Permission to Appeal from the Lower and Appeal Courts: One Timeline or Two?

13 Feb 2019

McDonald v Rose & Ors [2019] EWCA Civ 4

15 January 2019

When does time start to run for making an application for permission to appeal? Does the answer change, depending on whether the application is made to the lower or appellate court?

This was an application for an extension of time for filing an appellant’s notice in an appeal court. Unusually, the Court of Appeal listed the case for hearing because it raised procedural issues described as a ‘trap for the unwary’ on which the Court felt it was necessary to issue guidance.

The Rules

CPR 52.3(2) provides that applications for permission to appeal may be made (a) to the lower court at the hearing at which the decision to 
be appealed was made or 
(b) to the appeal court in an appeal notice.

Where an application is made to the appeal court, CPR 52.12(2) prescribes the relevant time limits: (a) such period as may be directed by the lower court…; or (b)  where the court makes no such direction…21 days after the date of the decision of the lower court which the appellant wishes to appeal.

Extensions of time may be granted in either case. For applications to the lower court, PD 52A paragraph 4.1(a) holds that a party may request the lower court to adjourn the hearing so as to give them further time in which to consider whether an application to appeal will be pursued.

For applications to the appeal court, PD 52B paragraph 3.1 holds that a party may apply to the lower court for an extension of time in which to file an appellant’s notice. The application must be made at the same time as the appellant applies to the lower court for permission to appeal.

The Correct Procedure

The Court of Appeal held:

  1. The uncontroversial starting-point is that time starts to run on the date that the decision is formally announced or handed down in open court (Sayers v Clarke Walker [2002] EWCA Civ 645). This remains so, even if the judge reserves judgment and, in line with the modern practice, circulates a draft before formally handing it down at a subsequent public hearing (Owusu v Jackson [2002] EWCA Civ 877), or the judge delivers judgment with reasons to follow. The Court of Appeal referred to this as the ‘decision hearing.’
  2. Applications to the lower court should normally be made at the decision hearing. Where, however, the parties are excused from attending such public hearing, having received a draft copy informally in advance, the party wishing to apply for permission should do so in writing in the interim period between the date when the draft judgment is circulated and the public decision hearing when the judgment is formally handed down. The application is then treated as having been made ‘at’ the later hearing, notwithstanding that the parties have been excused from attending it.
  3. If a party wishes to request further time to consider making an application for permission to appeal, the decision hearing must be formally adjourned so that the subsequent application is still made ‘at’ the hearing at which the decision was made. In most cases (i) there would not normally be any need for further time, as there would have been sufficient time to consider grounds of appeal once the draft judgment had been informally circulated; and (ii) the application for permission would normally be dealt with on the papers, but it was essential that the court retained jurisdiction by ensuring the hearing was not formally concluded.
  4. If no application is made at the decision hearing and it is not adjourned, the lower court is no longer seized of the matter and cannot consider retrospective applications to appeal (Lisle-Mainwaring v Associated Newspapers Ltd [2018] EWCA Civ 1470).
  5. Adjournment of the decision hearing so that a party can consider grounds of appeal does not, however, automatically extend the time to file an appellant’s notice in the appeal court (R (Hysaj) v SSHD [2014] EWCA Civ 1633). The time limit for doing so remains 21 days pursuant to CPR 52.12(2)(b), unless the party wishing to appeal applies to the lower court for an extension of time under CPR 52.12(2)(a).
  6. If such extension of time is granted, it will normally be 21 days. However, the judge should consider whether such a period is necessary, as it may be reasonable to expect the party to be able to file their notice more promptly once whey know whether permission has been granted.

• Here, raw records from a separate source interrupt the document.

-- ==== Sys2Proof/Certificates/Slice0/Obligations.lean ====
section
/-!
DEFINITION. The statements for the provers: what each operation does, where it completes, what it leaves unchanged, the
invariants, and the block's whole-machine rules.
-/

open Sys2Proof Sys2Proof.Machine

/-! ## Encoding -/

/-- R84, R85: decoding the offer of a well-formed operation that agents may present gives the operation back, with
every operand at every value. -/
def Obligations.DecodeEncodeAgree : Prop :=
  ∀ (p : Params) (i : Instr), i.wf p = true → i.isInternal = false → decode p (encode i) = .ok i

/-- R84's last sentence: every code, the internal ones included, names its operation in a listing (log 11). -/
def Obligations.ListingNamesEveryOperation : Prop :=
  ∀ (p : Params) (i : Instr), i.wf p = true → decodeListing (encode i) = some i

/-- R81 to R83: a word that decodes is the encoding of what it decodes to, from that agent, with that data operand and
that draw, and what it decodes to is well formed: no bit is dropped. Two parts rest on the model's reading where R85 is
silent: that the context is below N_CTX, since a higher number is refused (DEDUCED, log 10), and that a SEND's data operand
is the one offered, since an absent one is refused (DEDUCED, log 9). -/
def Obligations.DecodedOfferIsTheEncoding : Prop :=
  ∀ (p : Params) (o : Offer) (i : Instr), decode p o = .ok i →
    i.wf p = true ∧ i.isInternal = false ∧ encodeWord i = o.word ∧ i.issuer = o.agent ∧ i.dataOperand = o.data ∧
    (∀ c t, i = .txWait c t → t = o.draw)

/-- R87: a word with a reserved bit set is refused whatever its code, and so is one with an unused argument bit set. -/
def Obligations.StrayBitsRefused : Prop :=
  ∀ (p : Params) (o : Offer),
    ((∃ j, 16 ≤ j ∧ j ≤ 27 ∧ o.word.getLsbD j = true) → decode p o = .error .rsvBits) ∧
    ((o.word.toNat / 2 ^ 28 = 2 ∧ (∃ j, 1 ≤ j ∧ j ≤ 15 ∧ o.word.getLsbD j = true)) → ∃ r, decode p o = .error r) ∧
    ((o.word.toNat / 2 ^ 28 = 9 ∧ (∃ j, 8 ≤ j ∧ j ≤ 15 ∧ o.word.getLsbD j = true)) → ∃ r, decode p o = .error r) ∧
    ((o.word.toNat / 2 ^ 28 ∈ [1, 4, 5, 6, 14, 15] ∧ (∃ j, j ≤ 15 ∧ o.word.getLsbD j = true)) →
      ∃ r, decode p o = .error r)

/-- R86: the reserved codes spell no operation and are refused, and nothing decodes outside the codes of R84. -/
def Obligations.ReservedCodesRefused : Prop :=
  ∀ (p : Params) (o : Offer),
    (o.word.toNat / 2 ^ 28 ∈ [0, 7, 10, 11] → decodeListing o = none ∧ ∃ r, decode p o = .error r) ∧
    (o.word.toNat / 2 ^ 28 ∈ [0, 7, 10, 11] → o.word.toNat / 2 ^ 16 % 2 ^ 12 = 0 → decode p o = .error .reservedOp) ∧
    (∀ i, decode p o = .ok i → o.word.toNat / 2 ^ 28 ∈ [1, 2, 3, 4, 5, 6, 8, 9, 14, 15])

/-- R88: TXQ_PUSH and TXQ_POP presented by any agent, with any argument and data, are refused; a continuation word from
a context whose continuation does not match is refused; a blocking operation from the interrupt side is refused. -/
def Obligations.BypassingAccessesRefused : Prop :=
  (∀ (p : Params) (o : Offer), o.word.toNat / 2 ^ 28 = 12 ∨ o.word.toNat / 2 ^ 28 = 13 →
    (∃ r, decode p o = .error r) ∧
    (o.word.toNat / 2 ^ 16 % 2 ^ 12 = 0 → decode p o = .error .internalOp)) ∧
  (∀ (s : State) (o : Offer) (rest : List Offer) (c : Nat) (x : Ctx), s.port = o :: rest → o.agent = .ctx c →
    s.ctxs[c]? = some x →
    (o.word.toNat / 2 ^ 28 = 14 ∧ (∀ d, x.cont ≠ .enq d)) ∨ (o.word.toNat / 2 ^ 28 = 15 ∧ x.cont ≠ .ien) →
    ∃ r, step s = .next { s with port := rest, refused := true, last := .refused r }) ∧
  (∀ (p : Params) (o : Offer), o.word.toNat / 2 ^ 28 = 4 ∨ o.word.toNat / 2 ^ 28 = 6 → o.agent = .irq →
    ∃ r, decode p o = .error r)

/-- R84, R229, R232: what each kind of agent may present; anything else is refused. The bound `c < N_CTX` is the model's
reading, a higher context number being refused (DEDUCED, log 10). -/
def Obligations.AgentsPerformTheirClassOnly : Prop :=
  ∀ (p : Params) (o : Offer) (i : Instr), decode p o = .ok i →
    (o.agent = .env → i = .reset) ∧
    (o.agent = .irq → (∃ k, i = .txReady k) ∨ ∃ b, i = .rxByte b) ∧
    (∀ c, o.agent = .ctx c → c < p.nCtx ∧
      ((∃ r, i = .activate c r) ∨ (∃ d, i = .send c d) ∨ i = .sigTake c ∨ i = .mbxRead c ∨
       (p.hasTxDone = true ∧ ∃ t, i = .txWait c t) ∨ i = .sendEnq c ∨ i = .sendIen c))

/-- R91, which the spec derives: the worked encodings. The context count and the TX-completion variant of the reference
parameters are the model's choice (log 1). -/
def Obligations.EncodingExamples : Prop :=
  decode Params.reference ⟨.env, 0x10000000, none, .take⟩ = .ok .reset ∧
  decode Params.reference ⟨.ctx 0, 0x20000001, none, .take⟩ = .ok (.activate 0 true) ∧
  decode Params.reference ⟨.ctx 0, 0x30000001, some [0x41], .take⟩ = .ok (.send 0 [0x41]) ∧
  decode Params.reference ⟨.ctx 0, 0x30000000, some [], .take⟩ = .ok (.send 0 []) ∧
  decode Params.reference ⟨.ctx 1, 0x40000000, none, .take⟩ = .ok (.sigTake 1) ∧
  decode Params.reference ⟨.ctx 1, 0x50000000, none, .take⟩ = .ok (.mbxRead 1) ∧
  decode Params.reference ⟨.ctx 0, 0x60000000, none, .expire⟩ = .ok (.txWait 0 .expire) ∧
  decode Params.reference ⟨.irq, 0x80000010, none, .take⟩ = .ok (.txReady 16) ∧
  decode Params.reference ⟨.irq, 0x90000061, none, .take⟩ = .ok (.rxByte 0x61) ∧
  decode Params.reference ⟨.irq, 0x9000000D, none, .take⟩ = .ok (.rxByte 0x0D) ∧
  decode Params.reference ⟨.ctx 0, 0xE0000000, none, .take⟩ = .ok (.sendEnq 0) ∧
  decode Params.reference ⟨.ctx 0, 0xF0000000, none, .take⟩ = .ok (.sendIen 0) ∧
  decode Params.reference ⟨.irq, 0x90000161, none, .take⟩ = .error .argBits ∧
  decode Params.reference ⟨.ctx 0, 0x31000001, some [0x41], .take⟩ = .error .rsvBits

/-! ## The step -/

/-- R80, R12: a step performs the operation presented next, taken off the port; with none presented nothing happens. The
port is the model's own field (log 2). -/
def Obligations.StepPerformsTheDecodedOperation : Prop :=
  ∀ (s : State),
    (s.port = [] → step s = .next s) ∧
    (∀ o rest i, s.port = o :: rest → decode s.params o = .ok i → step s = exec i { s with port := rest }) ∧
    (∀ i rest, s.port = encode i :: rest → i.wf s.params = true → i.isInternal = false →
      step s = exec i { s with port := rest })

/-- R13, R47, R237: a refused word sets the sticky mark and changes nothing else of the block. That it is a next state is
the model's reading (log 4). -/
def Obligations.RefusedWordSetsTheMarkOnly : Prop :=
  ∀ (s : State) (o : Offer) (rest : List Offer) (r : RefuseReason),
    s.port = o :: rest → decode s.params o = .error r →
    step s = .next { s with port := rest, refused := true, last := .refused r }

/-! ## Control -/

/-- R200, R50, R201: RESET puts every control and status element at its reset value and empties the outputs; the
contexts, the refused mark, the parameters, the replies and the port stay. It is refused while a continuation is pending. -/
def Obligations.ResetEffect : Prop :=
  ∀ (s : State),
    ((∃ x ∈ s.ctxs, x.cont ≠ .none) →
      exec .reset s = .next { s with refused := true, last := .refused .resetPending }) ∧
    ((∀ x ∈ s.ctxs, x.cont = .none) →
      ∃ t, exec .reset s = .next t ∧
        t.txq.head = 0 ∧ t.txq.tail = 0 ∧ t.txq.count = 0 ∧ t.tx.busy = false ∧ t.tx.len = 0 ∧ t.tx.pos = 0 ∧
        t.txIe = false ∧ t.rxIe = false ∧ t.active = false ∧ t.rx.widx = false ∧ t.rx.pos = 0 ∧
        t.mbx.ready = false ∧ t.mbx.len = 0 ∧ t.rxSig = 0 ∧ t.txDoneSig = 0 ∧ t.wireTx = [] ∧ t.events = [] ∧
        (∀ x ∈ t.ctxs, x.cont = .none) ∧
        t.ctxs = s.ctxs ∧ t.refused = s.refused ∧ t.params = s.params ∧ t.replies = s.replies ∧ t.port = s.port ∧
        t.last = .completed .nothing)

/-- R203: ACTIVATE sets `active` and `rx_ie` when the device is ready, and changes nothing otherwise. -/
def Obligations.ActivateEffect : Prop :=
  ∀ (s : State) (c : Nat) (x : Ctx), s.ctxs[c]? = some x → x.cont = .none → x.wait = none →
    exec (.activate c true) s =
      .next { s with active := true, rxIe := true, replies := s.replies ++ [⟨c, .ok, none⟩],
                     last := .completed (.toCtx ⟨c, .ok, none⟩) } ∧
    exec (.activate c false) s =
      .next { s with replies := s.replies ++ [⟨c, .notReady, none⟩],
                     last := .completed (.toCtx ⟨c, .notReady, none⟩) }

This case serves as a useful reminder that applications to appeal to an appeal court are made in respect of the substantive judgment of the lower court, not any order of the lower court refusing permission to appeal.

Therefore, (i) if a party seeks an adjournment of a hearing at a lower court, following the hand down of judgment, to consider making an application for permission to appeal the decision handed down; then (ii) an application should also be made to extend the time for filing an appellants’ notice at the appeal court.

Failure to file an appellants’ notice within the prescribed 21 days at the appeal court in the absence of an extension will amount to default requiring an application for relief from sanctions. In respect of such applications, the conclusion adopted by the Court in this case, where delay was inadvertent, is a stark warning:

“Ignorance of the rules will rarely, if ever, provide a good reason for failing to comply with them, especially where professionals are involved. I do not think that there was a good reason for the delay.”